→ **WHAT NEEDS TO BE DONE**: The lines to repeat are those below from the one containing "def State.conditions (s" down to the one containing "noticeMask .tracking else 0)", both included; reproduce them exactly and nothing else.

*** GIVEN DATA Section Begins ***

-- ==== Sys2Proof/Machine/Flags.lean ====
section
/-! DEFINITION. The notice unit (file 10, R180 to R184): the bit of each kind, raising an event, the level
conditions and the moments that set their flags, and the ATTENTION output. -/

namespace Sys2Proof.Machine

/-- Section 10.1: the bit of a notice kind. -/
def noticeBit : Notice → Nat
  | .evicted => 0 | .retired => 1 | .quota => 2 | .divert => 3 | .bare => 4 | .overpress => 5 | .stray => 6
  | .misreport => 7 | .pace => 8 | .profile => 9 | .titleMiss => 10 | .bayFault => 11 | .tracking => 12 | .latched => 13

/-- The mask with one kind's bit set. -/
def noticeMask (k : Notice) : BitVec 14 := 1#14 <<< noticeBit k

/-- R180, R181: a kind reaches the notice unit; its flag is set when its enable is. -/
def State.raise (k : Notice) (s : State) : State :=
  { s with notices := { s.notices with flags := s.notices.flags ||| (s.notices.enables &&& noticeMask k) } }

/-- R181: a level condition became true where it was false before (`was`). -/
def State.levelRises (k : Notice) (was : Bool) (s : State) : State := if was then s else s.raise k

/-- R121: at least one bay is FAULTED. -/
def State.anyFaulted (s : State) : Bool := s.bays.any fun b => b.state == .faulted

/-- R44: at least one volume is MISSING. -/
def State.anyMissing (s : State) : Bool := s.volumes.any fun v => v.state == .missing

/-- R151: at least one latch stands. -/
def State.anyLatch (s : State) : Bool := s.governor.guardLatch || s.governor.glueLatch

/-- R181: the level conditions as a mask over the kinds, bits 10 to 13. -/
def State.conditions (s : State) : BitVec 14 :=
  (if s.missList.isEmpty then 0 else noticeMask .titleMiss)
    ||| (if s.anyFaulted then noticeMask .bayFault else 0)
    ||| (if s.anyMissing then noticeMask .tracking else 0)
    ||| (if s.anyLatch then noticeMask .latched else 0)

/-- R184: the ATTENTION output. -/
def State.attention (s : State) : Bool := s.notices.enables &&& s.notices.flags != 0

/-- R184: the present truth of TITLE_MISS, BAY_FAULT, TRACKING and LATCHED in bits 0 to 3. -/
def State.conditionByte (s : State) : List Byte :=
  setByte [!s.missList.isEmpty, s.anyFaulted, s.anyMissing, s.anyLatch]

/-- R182, R183: the flags of enabled level kinds whose condition is true are set. -/
def State.flagLevels (s : State) (flags : BitVec 14) : BitVec 14 := flags ||| (s.notices.enables &&& s.conditions)

end Sys2Proof.Machine
end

*** GIVEN DATA Section Ends ***

→ **ANSWER SECTION**:
def State.conditions (s : State) : BitVec 14 :=
  (if s.missList.isEmpty then 0 else noticeMask .titleMiss)
    ||| (if s.anyFaulted then noticeMask .bayFault else 0)
    ||| (if s.anyMissing then noticeMask .tracking else 0)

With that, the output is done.